Provided data |
-- ==== Sys2Proof/Certificates/Slice0/Obligations.lean ====
section
/-! DEFINITION. The statements for the provers. The first part is their vocabulary: what it is for a command to run, to
be received and to be accepted, written from the manual's tables. -/

namespace Sys2Proof.Claims

open Sys2Proof.Machine

/-! ## Commands that run -/

/-- The command answers this next state. -/
abbrev Runs (c : Instr) (s t : State) : Prop := exec c s = .next t

/-- A port receives: the RESET pin is released and the link is UP (R21, R22). -/
structure Receives (p : Port) (s : State) : Prop where
  released : s.resetHeld = false
  linkUp : (portUnit p s).linkUp = true

/-- A payload makes a frame of 64 bytes or more, with the addresses, the type and the CRC (R1). -/
abbrev LongEnough (payload : Nat) : Prop := 64 ≤ 18 + payload

/-- Table 1-2, body lengths and value checks of the nine kinds that come from field stations (R3). -/
structure FieldRow where
  kind : Byte
  command : LineRx → Instr
  roles : List Role
  fits : List Byte → Prop
  observed : Bool

/-- COUNT. -/
def countRow : FieldRow :=
  { kind := 0x01, command := .count, roles := [.entryCounter, .boardCounter], fits := fun b => b.length = 2,
    observed := true }
/-- DISPATCH. -/
def dispatchRow : FieldRow :=
  { kind := 0x02, command := .dispatch, roles := [.rideControl], fits := fun b => b.length = 2, observed := true }
/-- RIDESTATE. -/
def rideStateRow : FieldRow :=
  { kind := 0x03, command := .rideState, roles := [.rideControl],
    fits := fun b => b.length = 1 ∧ 1 ≤ u8At b 0 ∧ u8At b 0 ≤ 3, observed := true }
/-- RELEASED. -/
def releasedRow : FieldRow :=
  { kind := 0x04, command := .released, roles := [.mergeGate], fits := fun b => b.length = 1, observed := true }
/-- PASSREQ. -/
def passReqRow : FieldRow :=
  { kind := 0x10, command := .passReq, roles := [.kiosk], fits := fun b => b.length = 7 + u8At b 6, observed := false }
/-- TAKE. -/
def takeRow : FieldRow :=
  { kind := 0x11, command := .take, roles := [.kiosk], fits := fun b => b.length = 5 + u8At b 4, observed := false }
/-- DROP. -/
def dropRow : FieldRow :=
  { kind := 0x12, command := .drop, roles := [.kiosk], fits := fun b => b.length = 4, observed := false }
/-- CANCEL. -/
def cancelRow : FieldRow :=
  { kind := 0x13, command := .cancel, roles := [.kiosk], fits := fun b => b.length = 4 + u8At b 3, observed := false }
/-- REDEEM. -/
def redeemRow : FieldRow :=
  { kind := 0x14, command := .redeem, roles := [.returnScanner], fits := fun b => b.length = 4 + u8At b 3,
    observed := false }

/-- The field rows of Table 1-6. -/
def fieldRows : List FieldRow :=
  [countRow, dispatchRow, rideStateRow, releasedRow, passReqRow, takeRow, dropRow, cancelRow, redeemRow]

/-- A field frame that reaches the four steps of R6. -/
structure Judged (rx : LineRx) (s : State) : Prop where
  received : Receives .field s
  onField : rx.port = .field
  long : LongEnough (8 + rx.rest.length)
  inService : s.device ≠ .unconfigured

/-- A well-formed envelope (R1). -/
abbrev EnvelopeFits (rx : LineRx) : Prop := rx.bodyLen.toNat ≤ 1188 ∧ rx.bodyLen.toNat ≤ rx.rest.length

/-- An accepted frame of its source station, whose record is `st` (R6). -/
structure Accepted (row : FieldRow) (rx : LineRx) (s : State) (st : Station) : Prop where
  judged : Judged rx s
  envelope : EnvelopeFits rx
  known : tblGet s.stations rx.source.toNat = some st
  role : st.role ∈ row.roles
  body : row.fits (bodyOf rx)

/-- The state after supervision has been updated, which is before the owner takes the effect (R7). -/
abbrev heardState (rx : LineRx) (st : Station) (s : State) : State := hear rx.source.toNat st s

/-- An observed frame goes on to the park port's transit queue (R7). -/
abbrev passedOn (row : FieldRow) (rx : LineRx) (s : State) : State := placeTransit .park (lineFrame row.kind rx) s

/-- An answer to a request goes to the field origin queue, to the station and address it came from (R4, R7). -/
abbrev answered (rx : LineRx) (body : Body) (s : State) : State :=
  placeOrigin .field { ethDst := rx.ethSrc, source := ownStation s, dest := rx.source.toNat, body := body } s

/-- A frame that goes to the broadcast address (R4). -/
abbrev broadcastTo (p : Port) (dest : Nat) (body : Body) (s : State) : State :=
  placeOrigin p { ethDst := 0xFFFFFFFFFFFF, source := ownStation s, dest := dest, body := body } s

/-- The request tag, first in every request's body (Table 1-2). -/
abbrev tagOf (rx : LineRx) : Nat := u16At (bodyOf rx) 0

/-! ## Management commands -/

/-- A MGMT frame that is consumed and handed to the management unit (R8). -/
structure Commanded (rx : MgmtRx) (s : State) : Prop where
  received : Receives .park s
  onPark : rx.port = .park
  long : LongEnough (9 + rx.tail.length)
  addressed : rx.dest.toNat = ownStation s
  envelope : rx.bodyLen.toNat ≤ 1188 ∧ rx.bodyLen.toNat ≤ 1 + rx.tail.length
  body : 3 ≤ rx.bodyLen.toNat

What you have to do |
Starting with the line that contains "long : LongEnough (9 + rx.tail.length)", restate every line through the end of the records above, exactly and with no other lines.

Answer space |
  long : LongEnough (9 + rx.tail.length)
  addressed : rx.dest.toNat = ownStation s
  envelope : rx.bodyLen.toNat ≤ 1188 ∧ rx.bodyLen.toNat ≤ 1 + rx.tail.length
  body : 3 ≤ rx.bodyLen.toNat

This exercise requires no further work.